**What is required:** From the records below, take each line where the string "function" shows up and copy it.

**Source data:**
^^^^
/-! ### Maps -/

/-- The register maps of the chapters; "per part" values are those of the flash contents at reset (log 4). -/
def RegName.spec : RegName → RegSpec
  | .pkgId => ⟨32, 0x0, [], .power,
      [F.pkgIdDevice, F.pkgIdStepping, F.pkgIdVendor]⟩
  | .setupLock => ⟨32, 0x8, [], .device,
      [F.setupLockLockedWrites, F.setupLockLock]⟩
  | .hbStatus => ⟨32, 0x2401000, [(0x800000, 4), (0x10000, 20), (0x40, 2)], .core,
      [F.hbStatusSetcnt, F.hbStatusAbort, F.hbStatusCe, F.hbStatusDataLost, F.hbStatusRange, F.hbStatusIllegal]⟩
  | .hbErrinfo => ⟨32, 0x2401008, [(0x800000, 4), (0x10000, 20), (0x40, 2)], .core,
      [F.hbErrinfoPart, F.hbErrinfoCause]⟩
  | .hbParam => ⟨32, 0x2401080, [(0x800000, 4), (0x10000, 20)], .power,
      [F.hbParamRowsAct, F.hbParamRowsPhys, F.hbParamPipeLat]⟩
  | .seStatus => ⟨32, 0x2401100, [(0x800000, 4), (0x10000, 20)], .core,
      [F.seStatusSetcnt, F.seStatusAbort, F.seStatusCe, F.seStatusDataLost, F.seStatusRange, F.seStatusIllegal]⟩
  | .seErrinfo => ⟨32, 0x2401108, [(0x800000, 4), (0x10000, 20)], .core,
      [F.seErrinfoPart, F.seErrinfoCause]⟩
  | .seParam => ⟨32, 0x2401180, [(0x800000, 4), (0x10000, 20)], .power,
      [F.seParamLanes, F.seParamVregs, F.seParamLoops, F.seParamLdLat, F.seParamMaxLat]⟩
  | .coreState => ⟨32, 0x2400000, [(0x800000, 4), (0x10000, 20)], .core,
      [F.coreStateState, F.coreStateLent, F.coreStateOwned, F.coreStatePart]⟩
  | .suStatus => ⟨32, 0x2401200, [(0x800000, 4), (0x10000, 20)], .core,
      [F.suStatusSetcnt, F.suStatusAbort, F.suStatusCe, F.suStatusDataLost, F.suStatusRange, F.suStatusIllegal]⟩
  | .suErrinfo => ⟨32, 0x2401208, [(0x800000, 4), (0x10000, 20)], .core,
      [F.suErrinfoPart, F.suErrinfoCause]⟩
  | .hrStatus => ⟨32, 0x2200000, [(0x800000, 4)], .always,
      [F.hrStatusSetcnt, F.hrStatusDrop, F.hrStatusUe, F.hrStatusCe]⟩
  | .dlStatus => ⟨32, 0x2300000, [(0x800000, 4), (0x40, 3)], .always,
      [F.dlStatusReplays, F.dlStatusSetcnt, F.dlStatusDown, F.dlStatusLane, F.dlStatusReplay, F.dlStatusCe]⟩
  | .esState => ⟨32, 0x500000, [(0x100, 32)], .partition,
      [F.esStateJgen, F.esStateTimingUnassured, F.esStateNondet, F.esStateStandby, F.esStateState]⟩
  | .esEpoch => ⟨64, 0x500008, [(0x100, 32)], .partition,
      [F.esEpochEpoch]⟩
  | .esSlips => ⟨32, 0x500010, [(0x100, 32)], .partition,
      [F.esSlipsSlips]⟩
  | .esLag => ⟨32, 0x500014, [(0x100, 32)], .partition,
      [F.esLagLag]⟩
  | .esStatus => ⟨32, 0x500018, [(0x100, 32)], .partition,
      [F.esStatusSetcnt, F.esStatusIdleInsert, F.esStatusTimeStep, F.esStatusOverrun, F.esStatusLoadFail, F.esStatusStale, F.esStatusHeld, F.esStatusSlip]⟩
  | .fhQuadCfg => ⟨32, 0xa00000, [(0x10, 4)], .device,
      [F.fhQuadCfgMtu, F.fhQuadCfgMode]⟩
  | .fhPortStatus => ⟨32, 0xa00100, [(0x10, 16)], .always,
      [F.fhPortStatusUp, F.fhPortStatusSetcnt, F.fhPortStatusDup, F.fhPortStatusDir, F.fhPortStatusStaleEgress, F.fhPortStatusDlLate, F.fhPortStatusEarlyUl, F.fhPortStatusLateUl, F.fhPortStatusUnknown, F.fhPortStatusFrameErr, F.fhPortStatusLinkDown]⟩
  | .fhLease => ⟨32, 0xa00200, [], .device,
      [F.fhLeaseLease]⟩
  | .fhMember => ⟨64, 0xa00208, [], .device,
      [F.fhMemberLapsed, F.fhMemberLeaseOk, F.fhMemberMepoch]⟩
  | .fhFrameOfs => ⟨32, 0xa00210, [], .device,
      [F.fhFrameOfsOfs]⟩
  | .fhOwn => ⟨64, 0xa01000, [(0x8, 256)], .device,
      [F.fhOwnState, F.fhOwnEpoch]⟩
  | .cdStatus => ⟨32, 0x2100000, [(0x800000, 4)], .die,
      [F.cdStatusSetcnt, F.cdStatusOverflow, F.cdStatusDeadline, F.cdStatusCe, F.cdStatusDataLost, F.cdStatusIllegal]⟩
  | .cdErrinfo => ⟨32, 0x2100008, [(0x800000, 4)], .die,
      [F.cdErrinfoQueue, F.cdErrinfoCause]⟩
  | .cdParam => ⟨32, 0x2100080, [(0x800000, 4)], .power,
      [F.cdParamPolar, F.cdParamEnc, F.cdParamDec, F.cdParamRefDec]⟩
  | .memStatus => ⟨32, 0x2000000, [(0x800000, 4)], .die,
      [F.memStatusSetcnt, F.memStatusHot, F.memStatusPatrolUe, F.memStatusUe, F.memStatusCe, F.memStatusOctetOut]⟩
  | .memUeLog => ⟨64, 0x2000008, [(0x800000, 4)], .die,
      [F.memUeLogValid, F.memUeLogOwned, F.memUeLogPart, F.memUeLogPatrol, F.memUeLogStack, F.memUeLogPc, F.memUeLogFrame]⟩
  | .memPatrol => ⟨32, 0x2000010, [(0x800000, 4)], .device,
      [F.memPatrolPasses, F.memPatrolEnable, F.memPatrolPeriod]⟩
  | .memOctets => ⟨64, 0x2000018, [(0x800000, 4)], .power,
      [F.memOctetsOut]⟩
  | .memParam => ⟨32, 0x2000080, [(0x800000, 4)], .power,
      [F.memParamStacks, F.memParamFrames]⟩
  | .ptMemUse => ⟨64, 0x500040, [(0x100, 32)], .partition,
      [F.ptMemUseGrants, F.ptMemUseFarPages, F.ptMemUseHbmFrames]⟩
  | .tbCtl => ⟨64, 0x800000, [], .device,
      [F.tbCtlStepThr, F.tbCtlSlewMax, F.tbCtlKiSh, F.tbCtlKpSh, F.tbCtlHybrid, F.tbCtlFwd, F.tbCtlDomain]⟩
  | .tbOrigin => ⟨64, 0x800008, [], .device,
      [F.tbOriginSeconds]⟩
  | .tbTime => ⟨64, 0x800010, [], .always,
      [F.tbTimeNt]⟩
  | .tbStatus => ⟨64, 0x800018, [], .always,
      [F.tbStatusSteps, F.tbStatusSlave, F.tbStatusSlaveValid, F.tbStatusGridLive, F.tbStatusFreqOk, F.tbStatusState, F.tbStatusSetcnt, F.tbStatusPullLimit, F.tbStatusOutlier, F.tbStatusFreqLost, F.tbStatusHoldover, F.tbStatusStepped, F.tbStatusStepRefused]⟩
  | .tbOffset => ⟨64, 0x800020, [], .always,
      [F.tbOffsetMpd, F.tbOffsetTheta]⟩
  | .tbFadj => ⟨64, 0x800028, [], .always,
      [F.tbFadjFadj]⟩
  | .tbStepReq => ⟨64, 0x800030, [], .always,
      [F.tbStepReqPending, F.tbStepReqSeq, F.tbStepReqStep]⟩
  | .tbHistCtl => ⟨32, 0x800040, [], .device,
      [F.tbHistCtlClear, F.tbHistCtlFreeze]⟩
  | .tbPortCfg => ⟨64, 0x801000, [(0x100, 32)], .device,
      [F.tbPortCfgPortMbps, F.tbPortCfgAsym, F.tbPortCfgLocalPrio, F.tbPortCfgFsrc, F.tbPortCfgNotSlave, F.tbPortCfgPtpEn]⟩
  | .tbPortStatus => ⟨32, 0x801010, [(0x100, 32)], .always,
      [F.tbPortStatusPending, F.tbPortStatusBank, F.tbPortStatusSetcnt, F.tbPortStatusFsrcLost, F.tbPortStatusPtpRxErr, F.tbPortStatusGuardDrop, F.tbPortStatusOverrun]⟩
  | .tlSelf => ⟨32, 0xc00000, [], .device,
      [F.tlSelfFaddr]⟩
  | .tlRmCfg => ⟨32, 0xc00008, [], .device,
      [F.tlRmCfgGwRto, F.tlRmCfgRto, F.tlRmCfgLifetime]⟩
  | .tlRmStatus => ⟨64, 0xc00010, [], .always,
      [F.tlRmStatusRcUsed, F.tlRmStatusSetcnt, F.tlRmStatusStaleRx, F.tlRmStatusUnknown, F.tlRmStatusBusy, F.tlRmStatusRetry]⟩
  | .tlLinkStatus => ⟨32, 0xc01000, [(0x40, 16)], .always,
      [F.tlLinkStatusReplays, F.tlLinkStatusSetcnt, F.tlLinkStatusUp, F.tlLinkStatusWidth, F.tlLinkStatusHalf, F.tlLinkStatusHandover, F.tlLinkStatusDown, F.tlLinkStatusCrc, F.tlLinkStatusReplay, F.tlLinkStatusCe]⟩
  | .tlDest => ⟨32, 0xc02000, [(0x8, 8)], .device,
      [F.tlDestValid, F.tlDestHops, F.tlDestLinks]⟩
  | .tlGw => ⟨32, 0xc02040, [], .device,
      [F.tlGwLinks]⟩
  | .tlMirStatus => ⟨64, 0xc03000, [], .always,
      [F.tlMirStatusPartner, F.tlMirStatusLag, F.tlMirStatusSetcnt, F.tlMirStatusState, F.tlMirStatusUnmapped, F.tlMirStatusWdrop, F.tlMirStatusBroken, F.tlMirStatusTakeover]⟩
  | .tlMirHorizon => ⟨64, 0xc03100, [(0x8, 32)], .always,
      [F.tlMirHorizonH]⟩
  | .tlCkptRate => ⟨32, 0xc03200, [], .device,
      [F.tlCkptRateRate]⟩
  | .ptLglStatus => ⟨32, 0x400000, [], .device,
      [F.ptLglStatusNlg, F.ptLglStatusNent, F.ptLglStatusPending, F.ptLglStatusBank]⟩
  | .ptStatus => ⟨32, 0x400008, [], .device,
      [F.ptStatusSetcnt, F.ptStatusBwShort, F.ptStatusSaveUe, F.ptStatusEvict, F.ptStatusReturnLate, F.ptStatusTakeLate]⟩
  | .ptLglDigest => ⟨64, 0x400040, [(0x8, 6)], .device,
      [F.ptLglDigestD]⟩
  | .ptSgStatus => ⟨64, 0x401000, [(0x10, 32)], .device,
      [F.ptSgStatusResident, F.ptSgStatusFixed, F.ptSgStatusValid, F.ptSgStatusRunValid, F.ptSgStatusRun]⟩
  | .ptPartState => ⟨32, 0x500080, [(0x100, 32)], .device,
      [F.ptPartStateCtx, F.ptPartStateSlices, F.ptPartStateSaved, F.ptPartStateShared, F.ptPartStateCr, F.ptPartStateClass, F.ptPartStateState]⟩
  | .ptAcct => ⟨64, 0x500088, [(0x100, 32)], .device,
      [F.ptAcctCoreAcycles]⟩
  | .ptLendNext => ⟨64, 0x500090, [(0x100, 32)], .device,
      [F.ptLendNextT]⟩
  | .ptRegStatus => ⟨32, 0x500098, [(0x100, 32)], .partition,
      [F.ptRegStatusSetcnt, F.ptRegStatusTeril, F.ptRegStatusHedgerow, F.ptRegStatusHbm]⟩
  | .hiLink => ⟨32, 0x100000, [], .device,
      [F.hiLinkGen, F.hiLinkWidth, F.hiLinkFlit, F.hiLinkIde, F.hiLinkUp]⟩
  | .hiStatus => ⟨32, 0x100008, [], .function,
      [F.hiStatusSetcnt, F.hiStatusIdeFail, F.hiStatusLockedWrite, F.hiStatusSemWrite, F.hiStatusSemSat, F.hiStatusHostFault, F.hiStatusAuth]⟩
  | .hiDbCfg => ⟨32, 0x100010, [], .device,
      [F.hiDbCfgRate, F.hiDbCfgIdlePolls]⟩
  | .hiTdi => ⟨32, 0x100100, [(0x8, 32)], .function,
      [F.hiTdiState]⟩
  | .semPart => ⟨32, 0x110000, [(0x4, 8192)], .device,
      [F.semPartValid, F.semPartPart]⟩
  | .ringSq => ⟨64, 0x200000, [(0x40, 16384)], .function,
      [F.ringSqBase]⟩
  | .ringCq => ⟨64, 0x200008, [(0x40, 16384)], .function,
      [F.ringCqBase]⟩
  | .ringDb => ⟨64, 0x200010, [(0x40, 16384)], .function,
      [F.ringDbBase]⟩
  | .ringCtl => ⟨64, 0x200018, [(0x40, 16384)], .function,
      [F.ringCtlImod, F.ringCtlPoll, F.ringCtlIen, F.ringCtlVector, F.ringCtlPasid, F.ringCtlPasidEn, F.ringCtlPart, F.ringCtlLog2n, F.ringCtlKind, F.ringCtlEnable]⟩
  | .ringAux => ⟨64, 0x200020, [(0x40, 16384)], .function,
      [F.ringAuxSession, F.ringAuxEpoch]⟩
  | .ringState => ⟨64, 0x200028, [(0x40, 16384)], .function,
      [F.ringStateLost, F.ringStateSetcnt, F.ringStateErr, F.ringStateEpochBad, F.ringStateKickStale, F.ringStateRecDrop, F.ringStateState]⟩
  | .lgMboxCtl => ⟨32, 0x600000, [], .always,
      [F.lgMboxCtlLen, F.lgMboxCtlStatus, F.lgMboxCtlDone, F.lgMboxCtlBusy, F.lgMboxCtlGo]⟩
  | .lgState => ⟨32, 0x600008, [], .power,
      [F.lgStateFwSvn, F.lgStateSessions, F.lgStateFwStaged, F.lgStateDebug, F.lgStateConfigOk, F.lgStateIdentityOk]⟩
  | .lgSess => ⟨32, 0x600100, [(0x8, 65)], .always,
      [F.lgSessPart, F.lgSessRole, F.lgSessValid]⟩
  | .lgKeys => ⟨32, 0x600400, [(0x8, 32)], .always,
      [F.lgKeysMig, F.lgKeysFabric, F.lgKeysRotating, F.lgKeysWgen, F.lgKeysSlot1, F.lgKeysSlot0]⟩
  | .fltState => ⟨32, 0xe00000, [], .always,
      [F.fltStateHangs, F.fltStateResets, F.fltStateLadder, F.fltStateFenced, F.fltStateService]⟩
  | .fltStatus => ⟨32, 0xe00008, [], .always,
      [F.fltStatusSetcnt, F.fltStatusCoreHalt, F.fltStatusEngineOut, F.fltStatusOutOfService, F.fltStatusFenced, F.fltStatusLadder, F.fltStatusKill, F.fltStatusHang, F.fltStatusHostAccess]⟩
  | .fltHostErr => ⟨64, 0xe00010, [], .function,
      [F.fltHostErrValid, F.fltHostErrBar2, F.fltHostErrWrite, F.fltHostErrMisaligned, F.fltHostErrOffset]⟩
  | .fltWdog => ⟨32, 0xe00018, [], .device,
      [F.fltWdogProbe, F.fltWdogTimeout]⟩
  | .fltLadder => ⟨32, 0xe00020, [], .device,
      [F.fltLadderOosHours, F.fltLadderOosCount, F.fltLadderWindow]⟩
  | .fltHealth => ⟨64, 0xe00028, [], .device,
      [F.fltHealthPThermal, F.fltHealthPFault, F.fltHealthPLinkdown, F.fltHealthPReplay, F.fltHealthPUe, F.fltHealthPCe, F.fltHealthScore]⟩
  | .fltHbAddr => ⟨64, 0xe00030, [], .device,
      [F.fltHbAddrBase]⟩
  | .fltHbDest => ⟨64, 0xe00038, [], .device,
      [F.fltHbDestValid, F.fltHbDestAddr]⟩
  | .fltVec => ⟨32, 0xe00040, [], .function,
      [F.fltVecIen, F.fltVecVector]⟩
  | .qsState => ⟨32, 0x40000, [], .power,
      [F.qsStateRuns, F.qsStateFailStage, F.qsStateFailed, F.qsStateReduced, F.qsStateReady, F.qsStateStage]⟩
  | .qsCfg => ⟨32, 0x40008, [], .power,
      [F.qsCfgQ8Wait]⟩
  | .qsLink => ⟨64, 0x41000, [(0x8, 33)], .always,
      [F.qsLinkPostfec, F.qsLinkPrefec, F.qsLinkAttempts, F.qsLinkLanesOut, F.qsLinkGen, F.qsLinkHalf, F.qsLinkLanes, F.qsLinkState]⟩
  | .qsTlPlan => ⟨32, 0x42000, [(0x8, 16)], .device,
      [F.qsTlPlanRetrain, F.qsTlPlanPlanHalf, F.qsTlPlanPlanWidth]⟩
  | .pwrCfg => ⟨64, 0x10000, [], .device,
      [F.pwrCfgLmax, F.pwrCfgTThr, F.pwrCfgWindow, F.pwrCfgLimit]⟩
  | .pwrStatus => ⟨64, 0x10008, [], .power,
      [F.pwrStatusRailLost, F.pwrStatusPower, F.pwrStatusLevel, F.pwrStatusSetcnt, F.pwrStatusAtMax, F.pwrStatusHbmTemp, F.pwrStatusTemp, F.pwrStatusDieCap, F.pwrStatusCap]⟩
  | .pkgTemp => ⟨64, 0x10010, [], .power,
      [F.pkgTempHbm, F.pkgTempE, F.pkgTempC]⟩
  | .ppsIn => ⟨64, 0x10020, [], .always,
      [F.ppsInNt]⟩
  | .ppsCtl => ⟨32, 0x10028, [], .device,
      [F.ppsCtlSetcnt, F.ppsCtlOutStepped, F.ppsCtlInSeen, F.ppsCtlOutEn]⟩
^^^^
**Solution to this problem:**
  | .hiStatus => ⟨32, 0x100008, [], .function,
  | .hiTdi => ⟨32, 0x100100, [(0x8, 32)], .function,
  | .ringSq => ⟨64, 0x200000, [(0x40, 16384)], .function,
  | .ringCq => ⟨64, 0x200008, [(0x40, 16384)], .function,
  | .ringDb => ⟨64, 0x200010, [(0x40, 16384)], .function,
  | .ringCtl => ⟨64, 0x200018, [(0x40, 16384)], .function,
  | .ringAux => ⟨64, 0x200020, [(0x40, 16384)], .function,
  | .ringState => ⟨64, 0x200028, [(0x40, 16384)], .function,
  | .fltHostErr => ⟨64, 0xe00010, [], .function,
  | .fltVec => ⟨32, 0xe00040, [], .function,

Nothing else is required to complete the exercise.